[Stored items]
======

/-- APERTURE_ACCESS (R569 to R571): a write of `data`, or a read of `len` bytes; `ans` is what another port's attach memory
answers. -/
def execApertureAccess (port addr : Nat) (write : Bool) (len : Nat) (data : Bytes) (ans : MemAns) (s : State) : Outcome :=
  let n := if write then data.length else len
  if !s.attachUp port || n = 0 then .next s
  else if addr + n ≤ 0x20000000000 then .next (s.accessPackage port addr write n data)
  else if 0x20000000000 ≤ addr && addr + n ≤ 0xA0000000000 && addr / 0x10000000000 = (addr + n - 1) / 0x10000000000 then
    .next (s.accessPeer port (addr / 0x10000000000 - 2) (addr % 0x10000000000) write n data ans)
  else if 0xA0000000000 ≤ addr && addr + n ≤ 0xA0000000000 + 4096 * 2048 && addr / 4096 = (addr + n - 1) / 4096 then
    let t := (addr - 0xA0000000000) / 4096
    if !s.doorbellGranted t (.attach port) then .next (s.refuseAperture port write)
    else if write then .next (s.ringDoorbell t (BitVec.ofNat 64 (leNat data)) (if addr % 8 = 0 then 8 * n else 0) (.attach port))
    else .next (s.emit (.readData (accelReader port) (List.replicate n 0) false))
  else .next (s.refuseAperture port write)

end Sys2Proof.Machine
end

======

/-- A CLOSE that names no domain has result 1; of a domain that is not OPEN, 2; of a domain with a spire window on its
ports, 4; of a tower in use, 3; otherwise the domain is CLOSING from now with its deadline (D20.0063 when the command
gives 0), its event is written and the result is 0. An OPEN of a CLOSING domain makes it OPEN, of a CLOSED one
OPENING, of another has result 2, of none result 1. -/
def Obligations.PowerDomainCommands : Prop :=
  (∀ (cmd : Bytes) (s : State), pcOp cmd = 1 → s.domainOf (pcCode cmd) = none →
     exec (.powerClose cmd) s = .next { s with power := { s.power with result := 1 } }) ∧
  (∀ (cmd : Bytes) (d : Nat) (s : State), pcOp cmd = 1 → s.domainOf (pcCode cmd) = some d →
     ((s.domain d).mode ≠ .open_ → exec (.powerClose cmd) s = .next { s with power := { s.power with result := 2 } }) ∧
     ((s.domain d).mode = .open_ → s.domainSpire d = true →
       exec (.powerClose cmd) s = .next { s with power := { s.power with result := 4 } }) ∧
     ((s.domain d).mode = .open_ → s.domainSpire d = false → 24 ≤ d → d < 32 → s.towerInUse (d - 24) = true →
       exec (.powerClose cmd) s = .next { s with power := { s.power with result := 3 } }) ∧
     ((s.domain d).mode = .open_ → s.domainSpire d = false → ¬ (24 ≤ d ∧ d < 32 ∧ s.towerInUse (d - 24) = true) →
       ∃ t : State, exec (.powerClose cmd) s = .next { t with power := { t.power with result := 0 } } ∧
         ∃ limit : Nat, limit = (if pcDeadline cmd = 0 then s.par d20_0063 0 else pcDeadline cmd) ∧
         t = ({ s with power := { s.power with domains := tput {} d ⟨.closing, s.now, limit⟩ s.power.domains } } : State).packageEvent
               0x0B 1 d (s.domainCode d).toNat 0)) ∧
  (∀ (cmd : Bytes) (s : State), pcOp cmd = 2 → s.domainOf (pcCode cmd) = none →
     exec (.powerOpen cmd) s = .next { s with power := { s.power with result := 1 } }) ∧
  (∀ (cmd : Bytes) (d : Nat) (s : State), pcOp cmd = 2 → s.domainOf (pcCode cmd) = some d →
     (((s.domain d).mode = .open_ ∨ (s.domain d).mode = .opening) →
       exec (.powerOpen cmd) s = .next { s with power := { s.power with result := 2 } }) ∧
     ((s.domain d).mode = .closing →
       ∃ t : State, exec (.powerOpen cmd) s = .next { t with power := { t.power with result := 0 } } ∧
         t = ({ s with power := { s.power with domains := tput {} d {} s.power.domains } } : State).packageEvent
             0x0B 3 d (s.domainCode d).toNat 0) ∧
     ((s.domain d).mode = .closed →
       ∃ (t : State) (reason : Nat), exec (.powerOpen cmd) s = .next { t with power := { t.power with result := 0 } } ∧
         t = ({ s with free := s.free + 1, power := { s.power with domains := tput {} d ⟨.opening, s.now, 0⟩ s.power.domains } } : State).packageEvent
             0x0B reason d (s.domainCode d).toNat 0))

======

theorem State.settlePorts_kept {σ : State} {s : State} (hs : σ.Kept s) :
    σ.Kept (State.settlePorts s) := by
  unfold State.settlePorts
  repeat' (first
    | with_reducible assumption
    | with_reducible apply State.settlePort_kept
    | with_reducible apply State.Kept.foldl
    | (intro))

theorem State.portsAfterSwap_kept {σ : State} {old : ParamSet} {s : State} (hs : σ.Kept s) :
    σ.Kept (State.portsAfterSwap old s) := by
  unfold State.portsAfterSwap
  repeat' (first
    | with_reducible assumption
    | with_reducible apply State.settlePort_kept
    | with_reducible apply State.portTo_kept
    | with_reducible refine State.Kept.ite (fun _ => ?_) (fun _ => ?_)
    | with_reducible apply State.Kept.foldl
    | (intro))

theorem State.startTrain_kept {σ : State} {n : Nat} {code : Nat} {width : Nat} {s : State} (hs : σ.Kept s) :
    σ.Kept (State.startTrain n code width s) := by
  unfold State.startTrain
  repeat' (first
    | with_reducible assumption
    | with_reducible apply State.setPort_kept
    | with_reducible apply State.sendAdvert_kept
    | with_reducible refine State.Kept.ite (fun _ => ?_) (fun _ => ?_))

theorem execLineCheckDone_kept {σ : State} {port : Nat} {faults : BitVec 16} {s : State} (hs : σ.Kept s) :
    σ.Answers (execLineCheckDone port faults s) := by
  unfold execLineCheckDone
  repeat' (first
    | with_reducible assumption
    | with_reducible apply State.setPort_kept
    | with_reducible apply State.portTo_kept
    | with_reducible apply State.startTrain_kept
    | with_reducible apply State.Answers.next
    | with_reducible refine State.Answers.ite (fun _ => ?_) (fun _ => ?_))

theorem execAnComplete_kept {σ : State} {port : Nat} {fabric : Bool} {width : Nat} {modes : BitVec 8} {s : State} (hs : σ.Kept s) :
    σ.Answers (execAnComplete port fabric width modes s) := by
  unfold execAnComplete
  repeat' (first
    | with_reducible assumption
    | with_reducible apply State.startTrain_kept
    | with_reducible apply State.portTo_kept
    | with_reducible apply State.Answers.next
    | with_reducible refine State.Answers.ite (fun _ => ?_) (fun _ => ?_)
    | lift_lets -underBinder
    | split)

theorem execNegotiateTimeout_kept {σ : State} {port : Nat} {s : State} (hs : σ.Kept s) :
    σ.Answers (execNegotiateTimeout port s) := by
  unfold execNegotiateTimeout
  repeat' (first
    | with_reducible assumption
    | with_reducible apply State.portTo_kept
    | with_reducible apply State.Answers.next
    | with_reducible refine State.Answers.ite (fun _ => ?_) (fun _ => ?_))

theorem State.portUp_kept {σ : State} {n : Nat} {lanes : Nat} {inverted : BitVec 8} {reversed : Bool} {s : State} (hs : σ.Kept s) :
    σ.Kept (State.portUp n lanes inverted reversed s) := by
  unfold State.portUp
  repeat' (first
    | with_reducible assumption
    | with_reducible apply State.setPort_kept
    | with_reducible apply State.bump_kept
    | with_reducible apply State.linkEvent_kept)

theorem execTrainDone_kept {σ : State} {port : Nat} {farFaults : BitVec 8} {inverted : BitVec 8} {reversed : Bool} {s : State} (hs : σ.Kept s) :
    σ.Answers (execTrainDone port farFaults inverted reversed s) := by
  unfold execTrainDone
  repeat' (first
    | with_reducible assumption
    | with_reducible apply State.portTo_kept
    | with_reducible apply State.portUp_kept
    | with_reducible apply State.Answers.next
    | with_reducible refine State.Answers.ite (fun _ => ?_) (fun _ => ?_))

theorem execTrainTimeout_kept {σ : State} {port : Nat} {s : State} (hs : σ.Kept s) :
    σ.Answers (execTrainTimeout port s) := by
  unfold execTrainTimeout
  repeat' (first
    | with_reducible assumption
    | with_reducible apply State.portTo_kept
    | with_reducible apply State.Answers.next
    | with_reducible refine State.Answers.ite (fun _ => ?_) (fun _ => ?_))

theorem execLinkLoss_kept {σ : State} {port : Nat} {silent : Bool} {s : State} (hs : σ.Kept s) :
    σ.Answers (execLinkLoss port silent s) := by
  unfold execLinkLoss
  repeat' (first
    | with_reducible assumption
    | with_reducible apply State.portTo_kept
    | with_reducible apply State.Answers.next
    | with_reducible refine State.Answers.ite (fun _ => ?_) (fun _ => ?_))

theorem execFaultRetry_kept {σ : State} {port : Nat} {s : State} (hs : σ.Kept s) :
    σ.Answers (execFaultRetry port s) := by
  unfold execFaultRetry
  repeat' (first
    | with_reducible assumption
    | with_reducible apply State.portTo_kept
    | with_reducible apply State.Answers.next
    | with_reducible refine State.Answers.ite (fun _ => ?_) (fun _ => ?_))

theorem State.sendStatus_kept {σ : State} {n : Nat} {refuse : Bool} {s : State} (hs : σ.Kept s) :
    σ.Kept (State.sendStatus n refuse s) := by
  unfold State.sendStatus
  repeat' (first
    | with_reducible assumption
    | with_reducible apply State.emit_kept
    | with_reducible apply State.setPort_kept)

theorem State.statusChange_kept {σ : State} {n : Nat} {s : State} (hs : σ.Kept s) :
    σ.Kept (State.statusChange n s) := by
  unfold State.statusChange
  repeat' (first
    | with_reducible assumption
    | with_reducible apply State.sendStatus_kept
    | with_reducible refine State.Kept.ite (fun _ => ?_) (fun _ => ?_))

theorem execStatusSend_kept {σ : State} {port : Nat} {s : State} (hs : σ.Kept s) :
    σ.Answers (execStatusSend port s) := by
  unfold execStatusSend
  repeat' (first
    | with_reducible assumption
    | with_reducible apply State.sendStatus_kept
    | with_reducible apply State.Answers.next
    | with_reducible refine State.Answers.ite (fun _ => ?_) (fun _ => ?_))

======

• PROBLEM TO WORK ON: Out of the records above, pull each line containing the word "inverted".

• SOLUTION:
theorem State.portUp_kept {σ : State} {n : Nat} {lanes : Nat} {inverted : BitVec 8} {reversed : Bool} {s : State} (hs : σ.Kept s) :
    σ.Kept (State.portUp n lanes inverted reversed s) := by
theorem execTrainDone_kept {σ : State} {port : Nat} {farFaults : BitVec 8} {inverted : BitVec 8} {reversed : Bool} {s : State} (hs : σ.Kept s) :
    σ.Answers (execTrainDone port farFaults inverted reversed s) := by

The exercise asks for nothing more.